There was no denying the electrical charge between us and he looked away, his mouth tightening, alarm skittering in his eyes.

It was as if I’d suddenly scalded him.

After that, he ran a pace ahead of me, as if he felt it would be rude to sprint off but he no longer wanted to run with me. I didn’t blame him. Another fall like that and I could take him out.

Gradually, he stretched out ahead of me and there was no way I could keep up with him. He passed me with a jolly wave on his downward leg as I was panting up the final hill before the turn around to come back on ourselves.

When I finished the course and picked up my sweatshirt and keys from the tarpaulin near the finish funnel, I saw him up ahead leaving the course without a backward glance. With a sigh, I said goodbye to a couple of people and walked back across the bridge over the dual carriageway, stopping in the middle to watch the cars whizz past under the bridge. They were like me and the man called Sam. Cars that passed each other, both headed in completely opposite directions. It had been nice bumping into him again – a bit too nice. Like when you spot a fabulous dress and you hunger for it but don’t buy it because you either really don’t need it or can’t afford it, so you’re good … although you can’t stop thinking about it. And yet you know that if you went back, it wouldn’t be as nice as you remembered; it’s not the dress for you. Well, unfortunately Sam was not that dress. He was still every bit as gorgeous as I’d remembered. And still as unavailable.

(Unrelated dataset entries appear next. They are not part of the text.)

/-- Whether a frame is a valid reference message for the controller (R317, R321; assumption log 29). -/
def State.isReference (s : State) (n : Nat) (x : CanFrame) : Bool :=
  let k := canKey n R.CAN_TT_CTRL
  let ref := s.fld k 2 29
  let low := if x.ide then 8 else 8 * 2 ^ 18
  s.ttEn n && decide (x.ide = s.bit k 31) && decide (1 ≤ x.dlc) && !x.rtr
    && (match s.fld k 0 2 with
        | 1 => false
        | 2 => decide (x.id / low = ref / low) && (if (s.ctl n).acting then decide (x.id < ref) else decide (x.id ≤ ref))
        | _ => decide (x.id = ref))

/-- A reference restarts the cycle: cycle time 0 at a clock, the cycle count, and synchronisation (R317, R321). -/
def State.ttRestart (s : State) (n clk count : Nat) : State :=
  (((s.modCtl n (fun c => { c with cycle0 := clk, counted := true, windows := [], used := [], seen := [] })).setFld
    (canKey n R.CAN_STATUS) 6 6 count).setBit (canKey n R.CAN_STATUS) 5 true).setBit (canKey n R.CAN_FLAGS) 5 false

/-- CAN_TT_REFERENCE_RX (R317): a backup master that acts as the master is a slave again (R321). -/
def State.ttReference (s : State) (n sof : Nat) (x : CanFrame) : State :=
  if s.isReference n x then (s.modCtl n (fun c => { c with acting := false })).ttRestart n sof (x.data.headD 0 % 64) else s

/-- A received frame is filtered and stored, or discarded (R313, R314, R320). -/
def State.canReceive (s : State) (n ago : Nat) (x : CanFrame) : State :=
  match (List.range 64).find? (fun f => s.filterMatch n f x) with
  | none => s.addSat (canKey n R.CAN_CNT_NOMATCH) 1
  | some f =>
    let sof := s.bus.now - ago
    let checked := s.ttEn n && !(s.ttChecks n f).isEmpty
    let late := checked && (s.ttInside n f sof).isEmpty
    let s1 := s.ifThen checked (·.modCtl n (fun c => { c with seen := s.ttInside n f sof ++ c.seen }))
    let s2 := s1.ifThen late (fun t =>
      ((t.addSat (canKey n R.CAN_TT_CNT_LATE) 1).setBit (canKey n R.CAN_FLAGS) 4 true).raise (canPage n) 5)
    let y : CanRx := ⟨x, f, false, late, false, s.canStamp ago⟩
    if s.bit (filterKey n f 2) 4 then s2.canHp n (s.fld (filterKey n f 2) 5 3) y else s2.canFifo n y

/-- CAN_RX_FRAME (R313): `sofAgo` clocks have passed since the sample point of its start-of-frame bit. -/
def execCanRxFrame (dt n sofAgo : Nat) (f : CanFrame) (s : State) : Res :=
  let s1 := s.tick dt
  .next (if s1.canUp n ∧ s1.fld (canKey n R.CAN_STATUS) 0 2 ≠ 2 then
      let s2 := s1.integrate n
      let s3 := s2.setEcr n (s2.tec n) (if 127 < s2.recErr n then 127 else s2.recErr n - 1)
      (s3.ttReference n (s3.bus.now - sofAgo) f).canReceive n sofAgo f
    else s1)

/-- Words 0 to 20 of a stored frame (Table 11-7). -/
def CanRx.word (x : CanRx) (w : Nat) : Nat :=
  let f := x.frame
  match w with
  | 0 => f.id % 2 ^ 29 + b2n f.ide * 2 ^ 29 + b2n f.rtr * 2 ^ 30 + 2 ^ 31
  | 1 => f.dlc % 16 + b2n f.fdf * 16 + b2n f.brs * 32 + b2n f.esi * 64 + x.filter % 64 * 256 + b2n x.spill * 2 ^ 14
      + b2n x.late * 2 ^ 15 + b2n x.hpOvr * 2 ^ 16
  | 2 => stampW0 x.stamp
  | 3 => stampW1 x.stamp
  | 4 => stampW2 x.stamp
  | w => ((List.range 4).map (fun k => f.data.getD (4 * (w - 5) + k) 0 % 256 * 2 ^ (8 * k))).foldl (· + ·) 0

/-- Word `w` of high-priority buffer `i`, and of the FIFO head window. -/
def State.hpWord (s : State) (n i w : Nat) : Nat := match (s.ctl n).hp.find? i with | some x => x.word w | none => 0
def State.rxfWord (s : State) (n w : Nat) : Nat := match (s.ctl n).fifo with | x :: _ => x.word w | [] => 0

/-- CAN_HP_WORD0_READ (R315). -/
def execCanHpWord0Read (dt vi n i : Nat) (s : State) : Res :=
  let s1 := s.tick dt
  .next (s1.readBy vi (canPage n) (s1.hpWord n i 0) (·.setBit (canKey n R.CAN_HP_LOCK) i true))

/-- CAN_HP_WORD20_READ (R315). -/
def execCanHpWord20Read (dt vi n i : Nat) (s : State) : Res :=
  let s1 := s.tick dt
  .next (s1.readBy vi (canPage n) (s1.hpWord n i 20) (fun s =>
    (s.setBit (canKey n R.CAN_HP_LOCK) i false).setBit (canKey n R.CAN_HP_PEND) i false))

/-- CAN_HP_LOCK_RELEASE (R315). -/
def execCanHpLockRelease (dt vi n value : Nat) (s : State) : Res :=
  .next ((s.tick dt).guardWrite vi (canPage n) (fun s =>
    (List.range 8).foldl (fun a i => if bitOf i value then a.setBit (canKey n R.CAN_HP_LOCK) i false else a) s))

/-- CAN_RXF_WORD0_READ (R315). -/
def execCanRxfWord0Read (dt vi n : Nat) (s : State) : Res :=
  let s1 := s.tick dt
  .next (s1.readBy vi (canPage n) (s1.rxfWord n 0) (·.modCtl n (fun c => { c with headLocked := !c.fifo.isEmpty })))

/-- CAN_RXF_WORD20_READ (R315). -/
def execCanRxfWord20Read (dt vi n : Nat) (s : State) : Res :=
  let s1 := s.tick dt
  .next (s1.readBy vi (canPage n) (s1.rxfWord n 20) (fun s =>
    let s2 := s.modCtl n (fun c => { c with fifo := c.fifo.drop 1, headLocked := false })
    s2.wr (canKey n R.CAN_RX_FILL) (s2.ctl n).fifo.length))

/-! ## Time-triggered operation (R317 to R321) -/

/-- CYCLES, 7 being treated as 6 (R317). -/
def State.ttCycles (s : State) (n : Nat) : Nat := min 6 (s.fld (canKey n R.CAN_TT_CYCLE) 16 3)

/-- Whether the controller sends reference messages: the master, or a backup master that acts as one. -/
def State.ttMaster (s : State) (n : Nat) : Bool :=
  s.ttEn n && (decide (s.fld (canKey n R.CAN_TT_CTRL) 0 2 = 1)
    || (decide (s.fld (canKey n R.CAN_TT_CTRL) 0 2 = 2) && (s.ctl n).acting))

/-- The cycle count of the next reference (R317). -/
def State.ttNextCount (s : State) (n : Nat) : Nat :=
  if (s.ctl n).counted then (s.fld (canKey n R.CAN_STATUS) 6 6 + 1) % 2 ^ s.ttCycles n else 0

/-- CAN_TT_REFERENCE_SEND (R317): the reference is due when the cycle time reaches CAN_TT_CYCLE, or at once where none was sent; a
failed one is retransmitted. -/
def execCanTtReferenceSend (dt n sofAgo : Nat) (how : CanEnd) (s : State) : Res :=
  let s1 := s.tick dt
  .next (if s1.ttMaster n ∧ s1.canUp n ∧ s1.serviceReady ∧ s1.fld (canKey n R.CAN_STATUS) 0 2 ≠ 2 ∧ s1.xcvrNormal n
      ∧ s1.fld (canKey n R.CAN_CTRL) 0 2 ≠ 1
      ∧ (!(s1.ctl n).counted ∨ (s1.ctl n).acting ∨ s1.fld (canKey n R.CAN_TT_CYCLE) 0 16 ≤ s1.cycleTime n (s1.bus.now - sofAgo)) then
      let k := canKey n R.CAN_TT_CTRL
      let count := s1.ttNextCount n
      let s2 := (s1.integrate n).emit (.canFrame n ⟨s1.fld k 2 29, s1.bit k 31, false, false, false, false, 1, [count]⟩)
      match how with
      | .ok => ((s2.addWrap (canKey n R.CAN_CNT_TX) 1).setEcr n (s2.tec n - 1) (s2.recErr n)).ttRestart n (s1.bus.now - sofAgo) count
      | .lost => s2
      | .error => s2.txErrorFrame n false
      | .ackError => s2.txErrorFrame n true
    else s1)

Later that day he invited me to be friends with him on Facebook.

 

 

‘Well, I binned him after that. Seriously? The man wanted me to wax his back after the second date. He’d even brought along a pack of wax strips!’ My cousin Shelley’s shrill indignation rang out in a quiet moment in the courtyard of the King’s Arms where we and my friend Bel, short for Annabel, were all nursing rather delicious gin and tonics on a school night, which felt horribly decadent.